My hon. Friend suggested that the draft guidance would leave too much discretion to councils in a number of key areas, including the treatment of disability benefits. The draft guidance proposes that disability benefits may be taken into account as income only if councils also specifically assess a user's disability-related expenditure. That, too, would be an important step forward. While I understand her point, I believe that that is a clear requirement. A number of local councils have criticised the guidance not for leaving them too much discretion but for being too prescriptive. It requires a more sensitive test of ability to pay a charge, when a council wants to take benefits such as disability living allowance and attendance allowance into account. That approach would ensure that charges do not reduce a user's net income below basic levels of income support, and would allow disability-related expenditure at level higher than the benefit concerned to be taken into account. Many users with high care needs would not pay a charge, or would pay a much lower charge.

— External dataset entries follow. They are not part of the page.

/-- The conversion of an NTC is monotonic falling over 200 Ω to 16 kΩ (R398): 1/T is positive and rises with ln R. -/
def ntcOk (a b c : BitVec 32) : Bool :=
  match f32Val a, f32Val b, f32Val c with
  | some a, some b, some c =>
    decide (0 < a + b * lnLo + c * lnLo ^ 3) && decide (0 < b + 3 * c * lnLo ^ 2) && decide (0 < b + 3 * c * lnHi ^ 2)
  | _, _, _ => false

/-- The ranges and conditions of THERMAL_CONFIG (R398). -/
def thermalOk (apply : BitVec 8) (watchMs warn throttle shutdown graceMs : BitVec 16)
    (extType : BitVec 8) (a b c : BitVec 32) : Option Nat :=
  let on (i : Nat) : Bool := hasBit apply i
  let t (v : BitVec 16) : Int := v.toInt
  firstBad [(decide (apply.toNat < 16), dReserved),
    (on 0 || watchMs == 0, dReserved),
    (on 1 || (warn == 0 && throttle == 0 && shutdown == 0), dReserved),
    (on 2 || graceMs == 0, dReserved),
    (on 3 || (extType == 0 && a == 0 && b == 0 && c == 0), dReserved),
    (!on 0 || decide (watchMs.toNat ≤ 1000), dRange),
    (!on 1 || (decide (640 ≤ t warn) && decide (t warn ≤ 1840) && decide (720 ≤ t throttle)
      && decide (t throttle ≤ 1840) && decide (960 ≤ t shutdown) && decide (t shutdown ≤ 1920)
      && decide (t warn + 80 ≤ t throttle) && decide (t throttle + 80 ≤ t shutdown)), dRange),
    (!on 2 || (decide (100 ≤ graceMs.toNat) && decide (graceMs.toNat ≤ 10000)), dRange),
    (!on 3 || (decide (extType.toNat < 3) && (extType != 2 || ntcOk a b c)), dRange)]

/-- The ranges of DRAM_CONFIG for the groups it applies (R263, R265, R266, R268, R269). -/
def dramCfgOk (apply : BitVec 8) (ageNs pdUs rhThr interval : BitVec 16) (eyeMin : BitVec 8) : List (Bool × Nat) :=
  let need (i : Nat) (p : Bool) : Bool := !hasBit apply i || p
  [(decide (apply.toNat < 32), dReserved),
   (need 0 (decide (200 ≤ ageNs.toNat)), dRange),
   (need 1 (decide (pdUs.toNat ≤ 1000)), dRange),
   (need 2 (decide (1024 ≤ rhThr.toNat)), dRange),
   (need 3 (decide (100 ≤ interval.toNat) && decide (interval.toNat ≤ 60000)), dRange),
   (need 4 (decide (4 ≤ eyeMin.toNat) && decide (eyeMin.toNat ≤ 32)), dRange)]

/-- A field of CAL_STEP's argument (R384). -/
def calArg (arg : List Byte) (off n : Nat) : Nat := fieldAt arg off n

/-- The argument of CAL_STEP: a defined step, its target present, X in its range, reserved bytes zero (R384). -/
def State.calStepOk (s : State) (step : BitVec 16) (arg : List Byte) : List (Bool × Nat) :=
  let target := calArg arg 0 2
  let x := calArg arg 2 1
  let v := calArg arg 4 4
  let st := step.toNat
  let onDie := decide (st = 1 ∨ st = 2 ∨ st = 3)
  [(decide (st ∈ [0x0001, 0x0002, 0x0003, 0x0010, 0x0011, 0x0012, 0x0013, 0x0020, 0x0030]), dRange),
   (calArg arg 3 1 == 0 && calArg arg 8 4 == 0, dReserved),
   (if onDie then decide (target < 8) else decide (target < 512), dRange),
   (if onDie then s.hasDie target else s.hasChan target, dAbsent),
   (match st with
    | 0x0002 => decide (x < 2)
    | 0x0003 => decide (x < 8)
    | 0x0013 => decide (x < 6)
    | 0x0020 => decide (x < 3)
    | _ => x == 0, dRange),
   (decide (st = 2) || v == 0, dReserved)]

/-- Codes of a force group that R48 checks beside the codes a lane keeps (R323). -/
def State.forceOk (s : State) (n : Nat) (kinds : BitVec 8) (levels : List (BitVec 16)) : Bool :=
  let c := s.futureChan n
  let merged := (List.range 7).map fun j => if hasBit kinds (j + 1) then levels.getD j 0 else c.dac.levels.getD j 0
  levelsOk (some c.st.mode) 6 (fun j => hasBit kinds (j + 1)) merged

/-- Ring sizes and the rings' places are checked when they are enabled (R292); here: the values of a payload in their
ranges and encodings, and what they name present (R308). A field of CHANNEL_CONFIG or DRAM_CONFIG whose APPLY bit is 0 is
not looked at; R398 asks for zero there only for THERMAL_CONFIG (DESIGN CHOICE, unsafe, log entry 77). Answers the
detail of BAD_ARG. -/
def State.rangeErr (s : State) (c : Instr) : Option Nat :=
  match c with
  | .identify _ _ a => firstBad [(aligned64 a, dRange)]
  | .resync _ _ a => firstBad [(aligned64 a && a != 0, dRange)]
  | .channelConfig _ _ k lanes apply mode cfg measSel _ dacDiv =>
    firstBad (s.cselOk k lanes ++ [(decide (apply.toNat < 16) && decide (cfg.toNat < 64), dReserved),
      (!hasBit apply 0 || (decide (1 ≤ mode.toNat) && decide (mode.toNat ≤ 4)), dRange),
      (!hasBit apply 2 || decide (measSel.toNat < 3), dRange),
      (!hasBit apply 3 || decide (50 ≤ dacDiv.toNat), dRange)] ++ s.noMembers k lanes)
  | .channelConnect _ _ k lanes mode range force levels =>
    firstBad (s.cselOk k lanes ++ [(decide (1 ≤ mode.toNat) && decide (mode.toNat ≤ 4), dRange),
      (decide (range.toNat < 6), dRange), (decide (force.toNat < 2 ^ 18), dRange)] ++ s.noMembers k lanes
      ++ [((lanesOf k lanes).all fun n => !(s.chan n).st.gangMeas || decide (3 ≤ range.toNat), dRange),
          (levelsOk (Mode.ofCode mode.toNat) 6 (fun _ => true) levels, dLevelSet)])
  | .channelDisconnect _ _ k lanes => firstBad (s.cselOk k lanes ++ s.noMembers k lanes)
  | .channelRange _ _ k lanes range =>
    firstBad (s.cselOk k lanes ++ [(decide (range.toNat < 6), dRange)] ++ s.noMembers k lanes
      ++ [((lanesOf k lanes).all fun n => !(s.chan n).st.gangMeas || decide (3 ≤ range.toNat), dRange)])
  | .channelForce _ _ k lanes kinds force levels =>
    firstBad (s.cselOk k lanes ++ [(!hasBit kinds 0 || decide (force.toNat < 2 ^ 18), dRange)] ++ s.noMembers k lanes
      ++ [((lanesOf k lanes).all fun n => s.forceOk n kinds levels, dLevelSet)])
  | .channelMeasure _ _ k lanes => firstBad (s.cselOk k lanes ++ [(decide ((bitsOf lanes).length = 1), dRange)])
  | .gangSet _ _ k l0 m range =>
    firstBad (s.kOk k ++ [(decide (l0.toNat < 8) && decide (m.toNat ≤ 8) && m != 1, dRange),
      (if m = 0 then range == 0 && (s.chan (chanOf k.toNat l0.toNat)).st.gangMeas
       else decide (l0.toNat + m.toNat ≤ 8) && decide (3 ≤ range.toNat) && decide (range.toNat ≤ 5), dRange)])
  | .refDacSet _ _ die j _ _ => firstBad (s.dieOk die ++ [(decide (j.toNat < 8), dRange)])
  | .guardSet _ _ k guard => firstBad (s.kOk k ++ [(decide (guard.toNat < 16), dReserved)])
  | .channelQuery _ _ n => firstBad [(decide (n.toNat < 512), dRange), (s.hasChan n.toNat, dAbsent)]
  | .imageLoad _ _ _ _ units =>
    firstBad [((List.range 8).all fun d => units.getD d 0 == 0 || s.hasDie d, dAbsent)]
  | .runStart _ _ _ group mode startTb =>
    firstBad [(decide (group.toNat < 32) && decide (mode.toNat < 2), dRange),
      (mode != 1 || decide (startTb.toNat % 1000 = 0), dRange),
      (!(s.group group.toNat).span || mode == 1, dRange)]
  | .runStop _ _ group tag => firstBad [(decide (group.toNat < 32) && decide (tag.toNat < 4096), dRange)]
  | .runAbort _ _ group tag => firstBad [(decide (group.toNat < 32) && decide (tag.toNat < 4096), dRange)]
  | .runQuery _ _ group tag => firstBad [(decide (group.toNat < 32) && decide (tag.toNat < 4096), dRange)]
  | .trigConfig _ _ k source cond pol select lane thrHi thrLo =>
    firstBad (s.kOk k ++ [(decide (lane.toNat < 8) && decide (thrHi.toNat < 2 ^ 24) && decide (thrLo.toNat < 2 ^ 24),
        dRange),
      (trigOk source cond pol thrHi thrLo && selectOk source select, dRange),
      (source.toNat == 0 || 4 < source.toNat || (s.groupOf k.toNat).isSome, dRange)])
  | .trigArm _ _ kind id opts _ hold _ =>
    firstBad ([(decide (kind.toNat < 2), dRange), (decide (opts.toNat < 8), dReserved),
        (decide (hold.toNat < 2 ^ 48), dRange)]
      ++ (if kind = 0 then [(decide (id.toNat < 32), dRange)]
          else s.kOk id ++ [((s.groupOf id.toNat).isNone, dRange)]))
  | .trigDisarm _ _ kind id _ =>
    firstBad ([(decide (kind.toNat < 2), dRange)]
      ++ (if kind = 0 then [(decide (id.toNat < 32), dRange)]
          else s.kOk id ++ [((s.groupOf id.toNat).isNone, dRange)]))
  | .captureConfig _ _ k i mode sram chunk pre post ringBase ringSize =>
    firstBad (s.kOk k ++ [(decide (i.toNat < 16) && decide (mode.toNat < 3), dRange),
      (i.toNat < 8 || !(s.chan (chanOf k.toNat (i.toNat % 8))).st.gangMember, dRange),
      (s.capOk k.toNat i.toNat mode.toNat sram.toNat chunk.toNat pre.toNat post.toNat ringBase.toNat ringSize.toNat
        && (mode == 0 || decide (ringBase.toNat + ringSize.toNat ≤ s.dramBelow (dieOfCluster k.toNat))), dRange)])
  | .captureStart _ _ k streams _ => firstBad (s.kOk k ++ [(streams != 0, dRange)])
  | .captureStop _ _ k streams _ => firstBad (s.kOk k ++ [(streams != 0, dRange)])
  | .captureRelease _ _ k i off =>
    firstBad (s.kOk k ++ [(decide (i.toNat < 16), dRange),
      (decide (off.toNat < max 1 (s.cap k.toNat i.toNat).ringSize), dRange)])
  | .captureRead _ _ k i length off _ =>
    firstBad (s.kOk k ++ [(decide (i.toNat < 16) && decide (length.toNat % 16 = 0) && length != 0, dRange),
      (decide (off.toNat + length.toNat ≤ (s.cap k.toNat i.toNat).ringSize), dRange)])
  | .resultsRead _ _ group hist first count _ _ =>
    firstBad [(decide (group.toNat < 32) && decide (first.toNat + count.toNat ≤ 512), dRange),
      (count == 0 || s.hasChan (first.toNat + count.toNat - 1), dAbsent),
      (decide (hist.toNat < 2), dReserved)]
  | .failLogRead _ _ k _ _ _ => firstBad (s.kOk k)
  | .failLogConfig _ _ k policy => firstBad (s.kOk k ++ [(decide (policy.toNat < 2), dRange)])
  | .failClear _ _ k lanes => firstBad (s.cselOk k lanes ++ s.noMembers k lanes)
  | .chargeClear _ _ k lanes b =>
    firstBad (s.cselOk k lanes ++ s.noMembers k lanes ++ [(decide (b.toNat % 100000 = 0), dRange)])
  | .captureQuery _ _ k i => firstBad (s.kOk k ++ [(decide (i.toNat < 16), dRange)])
  | .lockGroupSet _ _ group master flags slot mask =>
    firstBad [(decide (group.toNat < 32), dRange), (decide (flags.toNat < 2), dReserved),
      (decide (slot.toNat < 8), dRange), ((bitsOf mask).all s.hasCluster, dAbsent),
      (master == 0xFF || (decide (master.toNat < 64) && (mask == 0 || hasBit mask master.toNat)), dRange),
      (master == 0xFF || s.hasCluster master.toNat, dAbsent)]
  | .lockGroupQuery _ _ group => firstBad [(decide (group.toNat < 32), dRange)]
  | .pllSet _ _ die st =>
    match firstBad (s.dieOk die) with
    | some e => some e
    | none => pllArgBad st
  | .pllSync _ _ mask _ => firstBad (s.maskOk mask)
  | .lockLinkCfg _ _ role lat =>
    firstBad [(decide (role.toNat < 3) && decide (8 ≤ lat.toNat) && decide (lat.toNat ≤ 248), dRange)]
  | .weirConfig _ _ run bulk =>
    firstBad [(decide (run.toNat ≤ 360000000), dRange),
      (bulk == 0 || (decide (1000 ≤ bulk.toNat) && decide (bulk.toNat ≤ 10000000)), dRange)]
  | .calRead _ _ die off len _ => calRam die off len
  | .calWrite _ _ die off len _ data =>
    match calRam die off len with
    | some e => some e
    | none => firstBad [((List.range len.toNat).all fun i =>
        decide (off.toNat + i < 0x100 ∨ 0x7FFF < off.toNat + i) || data.getD i 0 == 0, dReserved)]
  | .calStep _ _ step arg _ => firstBad (s.calStepOk step arg)
  | .thermalRead _ _ die sensor => firstBad (s.dieOk die ++ [(decide (sensor.toNat < 2), dRange)])
  | .thermalConfig _ _ die apply watchMs warn throttle shutdown graceMs extType a b c =>
    match firstBad (s.dieOk die) with
    | some e => some e
    | none => thermalOk apply watchMs warn throttle shutdown graceMs extType a b c
  | .thermalClear _ _ die => firstBad (s.dieOk die)
  | .thermalStatus _ _ die => firstBad (s.dieOk die)
  | .nvmRead _ _ off len _ =>
    firstBad [(decide (1 ≤ len.toNat) && decide (len.toNat ≤ 2 ^ 20), dRange),
      (decide (off.toNat + len.toNat ≤ s.flashSize), dRange)]
  | .nvmWrite _ _ off len _ _ =>
    firstBad [(decide (1 ≤ len.toNat) && decide (len.toNat ≤ 2 ^ 20), dRange),
      (s.flashRegionOk off.toNat len.toNat, dRange)]
  | .nvmErase _ _ off len =>
    firstBad [(decide (off.toNat % 4096 = 0) && decide (len.toNat % 4096 = 0) && decide (1 ≤ len.toNat)
        && decide (len.toNat ≤ 2 ^ 24), dRange),
      (s.flashRegionOk off.toNat len.toNat, dRange)]
  | .eventConfig _ _ minSev watch hostLoss =>
    firstBad [(decide (minSev.toNat < 2) && decide (watch.toNat < 2) && decide (hostLoss.toNat < 3), dRange)]
  | .regRead _ _ _ count snap hostAddr =>
    firstBad [(decide (1 ≤ count.toNat) && decide (count.toNat ≤ 64), dRange), (decide (snap.toNat < 2), dReserved),
      (hostAddr != 0 || decide (count.toNat ≤ 3), dRange)]
  | .regWrite _ _ _ count _ => firstBad [(decide (1 ≤ count.toNat) && decide (count.toNat ≤ 8), dRange)]
  | .dramStatus _ _ die => firstBad (s.dieOk die)
  | .dramConfig _ _ mask apply ageNs pdUs rhThr interval eyeMin =>
    firstBad (s.maskOk mask ++ dramCfgOk apply ageNs pdUs rhThr interval eyeMin)
  | .dramRetrain _ _ die mode => firstBad (s.dieOk die ++ [(decide (mode.toNat < 2), dRange)])
  | _ => none
where
  /-- OFFSET and LENGTH in calibration RAM (R387). -/
  calRam (die : BitVec 8) (off len : BitVec 32) : Option Nat :=
    firstBad (s.dieOk die ++ [(decide (off.toNat % 4 = 0) && decide (len.toNat % 4 = 0) && decide (4 ≤ len.toNat)
      && decide (off.toNat + len.toNat ≤ 65536), dRange)])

We do not believe, as a matter of principle, that disability benefits should be entirely excluded from consideration as income. That would be wrong, for example, where a council provides a care package that meets all or most of a disabled person's care needs. The approach that we have proposed would achieve greater fairness and more sensitive assessment of a user's financial circumstances, and would increasingly be combined with better advice to ensure that unclaimed benefits, such as attendance allowance, are claimed, thus increasing the user's income and quality of life. I am sure that we will receive many comments about the treatment of disability benefits, but I have tried to set out the aims behind our proposal.
My hon. Friend cogently made the point that the draft guidance should take more specific account of the needs of carers. That is precisely the kind of comment that we want to hear during the consultation. We are willing to consider more specific guidance on the cumulative impact of charging a disabled person and a carer in the same family. I understand that following a recent meeting with the Department, the Carers National Association will make such points in a written response to the consultation, and I look forward to receiving them.
My hon. Friend has done her constituents a substantial service in raising these matters. We have an open mind on the subject and will seriously consider the many representations that we have received, not least hers.